Dr. Greg Rideout says primary care has “collapsed” in the region. A family physician who moved to Victoria from St. John’s in late 2016, Rideout said he was astounded by the number of walk-in clinics in Victoria, the cost of living and the overhead required to operate a family practice.
Rideout said he did good work in walk-in clinics but grew concerned about the number of complex-care patients who might be diabetic with a heart condition, for instance, getting multiple duplicate tests because they were bouncing out of necessity or convenience from one walk-in clinic to the next.
“That became a stressor and that’s kind of what forced me back to my own clinic.” He bought into Oak Bay Medical Clinic as a full-time family physician in September 2018.
“There’s no shortage of patients,” Rideout said. “We were totally overwhelmed and bombarded with people who legitimately all needed care. There were a lot of complex care patients who weren’t getting regular care.”
Rideout said he’s working harder and making less money than he was in St. John’s 15 years ago. He calls the billing system almost “frightening and undo-able,” and says he works after dinner each night to complete necessary paperwork.

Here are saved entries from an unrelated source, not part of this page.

theorem slotPowerOn_sound {vs n : Nat} {s : Dev} (h0 : s.Sound) : (slotPowerOn vs n s).Sound := by
  unfold slotPowerOn
  repeat' first
    | with_reducible assumption
    | with_reducible apply Dev.atDevice_sound
    | with_reducible apply Dev.modSlot_sound
    | with_reducible apply Dev.setSlotOff_sound
    | with_reducible apply Dev.slotCommand_sound
    | (intro x; have hx : Dev.Sound x; (on_goal 2 => clear_value x); (on_goal 1 => unfold x))
    | (intro x; (fail_if_success (have q : Engs := x)); (fail_if_success (have q : Svc := x)); (fail_if_success (have q : Trust := x)); (fail_if_success (have q : _ → _ := x)); clear_value x)
    | intro x
    | lift_lets -underBinder
    | (simp only [↓Dev.sound_mk]; with_reducible apply Dev.Sound.parts)
    | with_reducible apply ite_sound
    | dsimp -zeta only
    | split
    | dsimp -zeta +zetaDelta only

theorem Dev.slotTurnOff_sound {s : Dev} (h0 : s.Sound) : (Dev.slotTurnOff s).Sound := by
  unfold Dev.slotTurnOff
  repeat' first
    | with_reducible assumption
    | with_reducible apply Dev.modSlot_sound
    | with_reducible apply Dev.slotDown_sound
    | with_reducible apply each_sound
    | (intro x; have hx : Dev.Sound x; (on_goal 2 => clear_value x); (on_goal 1 => unfold x))
    | (intro x; (fail_if_success (have q : Engs := x)); (fail_if_success (have q : Svc := x)); (fail_if_success (have q : Trust := x)); (fail_if_success (have q : _ → _ := x)); clear_value x)
    | intro x
    | lift_lets -underBinder
    | (simp only [↓Dev.sound_mk]; with_reducible apply Dev.Sound.parts)
    | with_reducible apply ite_sound
    | dsimp -zeta only
    | split
    | dsimp -zeta +zetaDelta only

theorem slotSoftStart_sound {k : Nat} {s : Dev} (h0 : s.Sound) : (slotSoftStart k s).Sound := by
  unfold slotSoftStart
  repeat' first
    | with_reducible assumption
    | with_reducible apply Dev.modSlot_sound
    | with_reducible apply Dev.pin_sound
    | (intro x; have hx : Dev.Sound x; (on_goal 2 => clear_value x); (on_goal 1 => unfold x))
    | (intro x; (fail_if_success (have q : Engs := x)); (fail_if_success (have q : Svc := x)); (fail_if_success (have q : Trust := x)); (fail_if_success (have q : _ → _ := x)); clear_value x)
    | intro x
    | lift_lets -underBinder
    | (simp only [↓Dev.sound_mk]; with_reducible apply Dev.Sound.parts)
    | with_reducible apply ite_sound
    | dsimp -zeta only
    | split
    | dsimp -zeta +zetaDelta only

theorem slotPowerGood_sound {k x_ : Nat} {s : Dev} (h0 : s.Sound) : (slotPowerGood k x_ s).Sound := by
  unfold slotPowerGood
  repeat' first
    | with_reducible assumption
    | with_reducible apply Dev.fset_sound
    | with_reducible apply Dev.modSlot_sound
    | (intro x; have hx : Dev.Sound x; (on_goal 2 => clear_value x); (on_goal 1 => unfold x))
    | (intro x; (fail_if_success (have q : Engs := x)); (fail_if_success (have q : Svc := x)); (fail_if_success (have q : Trust := x)); (fail_if_success (have q : _ → _ := x)); clear_value x)
    | intro x
    | lift_lets -underBinder
    | (simp only [↓Dev.sound_mk]; with_reducible apply Dev.Sound.parts)
    | with_reducible apply ite_sound
    | dsimp -zeta only
    | split
    | dsimp -zeta +zetaDelta only

theorem slotStartTimeout_sound {k : Nat} {s : Dev} (h0 : s.Sound) : (slotStartTimeout k s).Sound := by
  unfold slotStartTimeout
  repeat' first
    | with_reducible assumption
    | with_reducible apply Dev.slotTrip_sound
    | intro x
    | with_reducible apply ite_sound
    | dsimp -zeta only
    | split

theorem slotFastTrip_sound {k ma : Nat} {s : Dev} (h0 : s.Sound) : (slotFastTrip k ma s).Sound := by
  unfold slotFastTrip
  repeat' first
    | with_reducible assumption
    | with_reducible apply Dev.slotTrip_sound
    | intro x
    | with_reducible apply ite_sound
    | dsimp -zeta only
    | split

theorem slotFaultTimeTrip_sound {k ma : Nat} {s : Dev} (h0 : s.Sound) : (slotFaultTimeTrip k ma s).Sound := by
  unfold slotFaultTimeTrip
  repeat' first
    | with_reducible assumption
    | with_reducible apply Dev.slotTrip_sound
    | intro x
    | with_reducible apply ite_sound
    | dsimp -zeta only
    | split

theorem slotVoutTrip_sound {k x_ : Nat} {s : Dev} (h0 : s.Sound) : (slotVoutTrip k x_ s).Sound := by
  unfold slotVoutTrip
  repeat' first
    | with_reducible assumption
    | with_reducible apply Dev.slotTrip_sound
    | intro x
    | with_reducible apply ite_sound
    | dsimp -zeta only
    | split

theorem slotRetryEnd_sound {k : Nat} {s : Dev} (h0 : s.Sound) : (slotRetryEnd k s).Sound := by
  unfold slotRetryEnd
  repeat' first
    | with_reducible assumption
    | with_reducible apply Dev.modSlot_sound
    | (intro x; have hx : Dev.Sound x; (on_goal 2 => clear_value x); (on_goal 1 => unfold x))
    | (intro x; (fail_if_success (have q : Engs := x)); (fail_if_success (have q : Svc := x)); (fail_if_success (have q : Trust := x)); (fail_if_success (have q : _ → _ := x)); clear_value x)
    | intro x
    | lift_lets -underBinder
    | (simp only [↓Dev.sound_mk]; with_reducible apply Dev.Sound.parts)
    | with_reducible apply ite_sound
    | dsimp -zeta only
    | split
    | dsimp -zeta +zetaDelta only

theorem slotCountRestart_sound {k : Nat} {s : Dev} (h0 : s.Sound) : (slotCountRestart k s).Sound := by
  unfold slotCountRestart
  repeat' first
    | with_reducible assumption
    | with_reducible apply Dev.count_sound
    | with_reducible apply Dev.modSlot_sound
    | (intro x; have hx : Dev.Sound x; (on_goal 2 => clear_value x); (on_goal 1 => unfold x))
    | (intro x; (fail_if_success (have q : Engs := x)); (fail_if_success (have q : Svc := x)); (fail_if_success (have q : Trust := x)); (fail_if_success (have q : _ → _ := x)); clear_value x)
    | intro x
    | lift_lets -underBinder
    | (simp only [↓Dev.sound_mk]; with_reducible apply Dev.Sound.parts)
    | with_reducible apply ite_sound
    | dsimp -zeta only
    | split
    | dsimp -zeta +zetaDelta only

theorem slotPresenceLoss_sound {k : Nat} {s : Dev} (h0 : s.Sound) : (slotPresenceLoss k s).Sound := by
  unfold slotPresenceLoss
  repeat' first
    | with_reducible assumption
    | with_reducible apply Dev.count_sound
    | with_reducible apply Dev.modSlot_sound
    | (intro x; have hx : Dev.Sound x; (on_goal 2 => clear_value x); (on_goal 1 => unfold x))
    | (intro x; (fail_if_success (have q : Engs := x)); (fail_if_success (have q : Svc := x)); (fail_if_success (have q : Trust := x)); (fail_if_success (have q : _ → _ := x)); clear_value x)
    | intro x
    | lift_lets -underBinder
    | (simp only [↓Dev.sound_mk]; with_reducible apply Dev.Sound.parts)
    | with_reducible apply ite_sound
    | dsimp -zeta only
    | split
    | dsimp -zeta +zetaDelta only

theorem Dev.takeGone_sound {s : Dev} {k : Nat} (h0 : s.Sound) : (Dev.takeGone s k).Sound := by
  unfold Dev.takeGone
  repeat' first
    | with_reducible assumption
    | with_reducible apply Dev.count_sound
    | with_reducible apply Dev.modSlot_sound
    | with_reducible apply Dev.slotDown_sound
    | (intro x; have hx : Dev.Sound x; (on_goal 2 => clear_value x); (on_goal 1 => unfold x))
    | (intro x; (fail_if_success (have q : Engs := x)); (fail_if_success (have q : Svc := x)); (fail_if_success (have q : Trust := x)); (fail_if_success (have q : _ → _ := x)); clear_value x)
    | intro x
    | lift_lets -underBinder
    | (simp only [↓Dev.sound_mk]; with_reducible apply Dev.Sound.parts)
    | with_reducible apply ite_sound
    | dsimp -zeta only
    | split
    | dsimp -zeta +zetaDelta only
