theorem handReturnSend_sound {f d : Nat} {s : Dev} (h0 : s.Sound) : (handReturnSend f d s).Sound := by
  unfold handReturnSend
  repeat' first
    | with_reducible assumption
    | with_reducible apply b_sound
    | with_reducible apply Dev.ctlPacket_sound
    | (intro x; have hx : Dev.Sound x; (on_goal 2 => clear_value x); (on_goal 1 => unfold x))
    | (intro x; (fail_if_success (have q : Engs := x)); (fail_if_success (have q : Svc := x)); (fail_if_success (have q : Trust := x)); (fail_if_success (have q : _ → _ := x)); clear_value x)
    | intro x
    | lift_lets -underBinder
    | (simp only [↓Dev.sound_mk]; with_reducible apply Dev.Sound.parts)
    | with_reducible apply ite_sound
    | dsimp -zeta only
    | split
    | dsimp -zeta +zetaDelta only

theorem handReturnReceive_sound {f count0 count1 : Nat} {s : Dev} (h0 : s.Sound) : (handReturnReceive f count0 count1 s).Sound := by
  unfold handReturnReceive
  repeat' first
    | with_reducible assumption
    | with_reducible apply Dev.fsets_sound
    | intro x
    | with_reducible apply ite_sound
    | dsimp -zeta only
    | split

theorem handAudit_sound {s : Dev} (h0 : s.Sound) : (handAudit s).Sound := by
  unfold handAudit
  repeat' first
    | with_reducible assumption
    | with_reducible apply Dev.count_sound
    | with_reducible apply Dev.fset_sound
    | with_reducible apply Dev.fsets_sound
    | with_reducible apply Dev.raise_sound
    | with_reducible apply each_sound
    | (intro x; have hx : Dev.Sound x; (on_goal 2 => clear_value x); (on_goal 1 => unfold x))
    | (intro x; (fail_if_success (have q : Engs := x)); (fail_if_success (have q : Svc := x)); (fail_if_success (have q : Trust := x)); (fail_if_success (have q : _ → _ := x)); clear_value x)
    | intro x
    | lift_lets -underBinder
    | (simp only [↓Dev.sound_mk]; with_reducible apply Dev.Sound.parts)
    | with_reducible apply ite_sound
    | dsimp -zeta only
    | split
    | dsimp -zeta +zetaDelta only

theorem stagingCheckStart_sound {s : Dev} (h0 : s.Sound) : (stagingCheckStart s).Sound := by
  unfold stagingCheckStart
  repeat' first
    | with_reducible assumption
    | with_reducible apply Dev.fsets_sound
    | (intro x; have hx : Dev.Sound x; (on_goal 2 => clear_value x); (on_goal 1 => unfold x))
    | (intro x; (fail_if_success (have q : Engs := x)); (fail_if_success (have q : Svc := x)); (fail_if_success (have q : Trust := x)); (fail_if_success (have q : _ → _ := x)); clear_value x)
    | intro x
    | lift_lets -underBinder
    | (simp only [↓Dev.sound_mk]; with_reducible apply Dev.Sound.parts)
    | dsimp -zeta only
    | dsimp -zeta +zetaDelta only

theorem stagingCheckDone_sound {s : Dev} (h0 : s.Sound) : (stagingCheckDone s).Sound := by
  unfold stagingCheckDone
  repeat' first
    | with_reducible assumption
    | with_reducible apply Dev.fsets_sound
    | (intro x; have hx : Dev.Sound x; (on_goal 2 => clear_value x); (on_goal 1 => unfold x))
    | (intro x; (fail_if_success (have q : Engs := x)); (fail_if_success (have q : Svc := x)); (fail_if_success (have q : Trust := x)); (fail_if_success (have q : _ → _ := x)); clear_value x)
    | intro x
    | lift_lets -underBinder
    | (simp only [↓Dev.sound_mk]; with_reducible apply Dev.Sound.parts)
    | dsimp -zeta only
    | split
    | dsimp -zeta +zetaDelta only

theorem Dev.quarantine_sound {s : Dev} {q : Quar} (h0 : s.Sound) : (Dev.quarantine s q).Sound := by
  unfold Dev.quarantine
  repeat' first
    | with_reducible assumption
    | with_reducible apply Dev.count_sound
    | with_reducible apply foldl_sound
    | (intro x; have hx : Dev.Sound x; (on_goal 2 => clear_value x); (on_goal 1 => unfold x))
    | (intro x; (fail_if_success (have q : Engs := x)); (fail_if_success (have q : Svc := x)); (fail_if_success (have q : Trust := x)); (fail_if_success (have q : _ → _ := x)); clear_value x)
    | intro x
    | lift_lets -underBinder
    | (simp only [↓Dev.sound_mk]; with_reducible apply Dev.Sound.parts)
    | with_reducible apply ite_sound
    | dsimp -zeta only
    | split
    | dsimp -zeta +zetaDelta only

“I left work last night at 11 p.m. doing chart work,” Rideout said.
“My sense of primary care here is it needs radical change.”
Until that happens, people will continue having problems finding a family doctor, experts say.
Dr. Robert Brown, a family physician and medical director of the Ocean Pier Medical Centre in Sidney, said his office, which has eight physicians and two registered nurses, advertises constantly to attract new doctors. “We just don’t get anybody.”
As a result, Brown, 69, continues to work a slightly reduced work week.
“I feel like I can’t really quit,” he said. “I can’t find anybody else to take over my practice. But the patients that you know with complicated medical problems, you don’t just want to turn them loose.”
It’s a major worry for him and others, he said. “Us older guys, well, we’re sort of thinking, ‘What are we going to do?’ We don’t have anybody to pass the baton to.”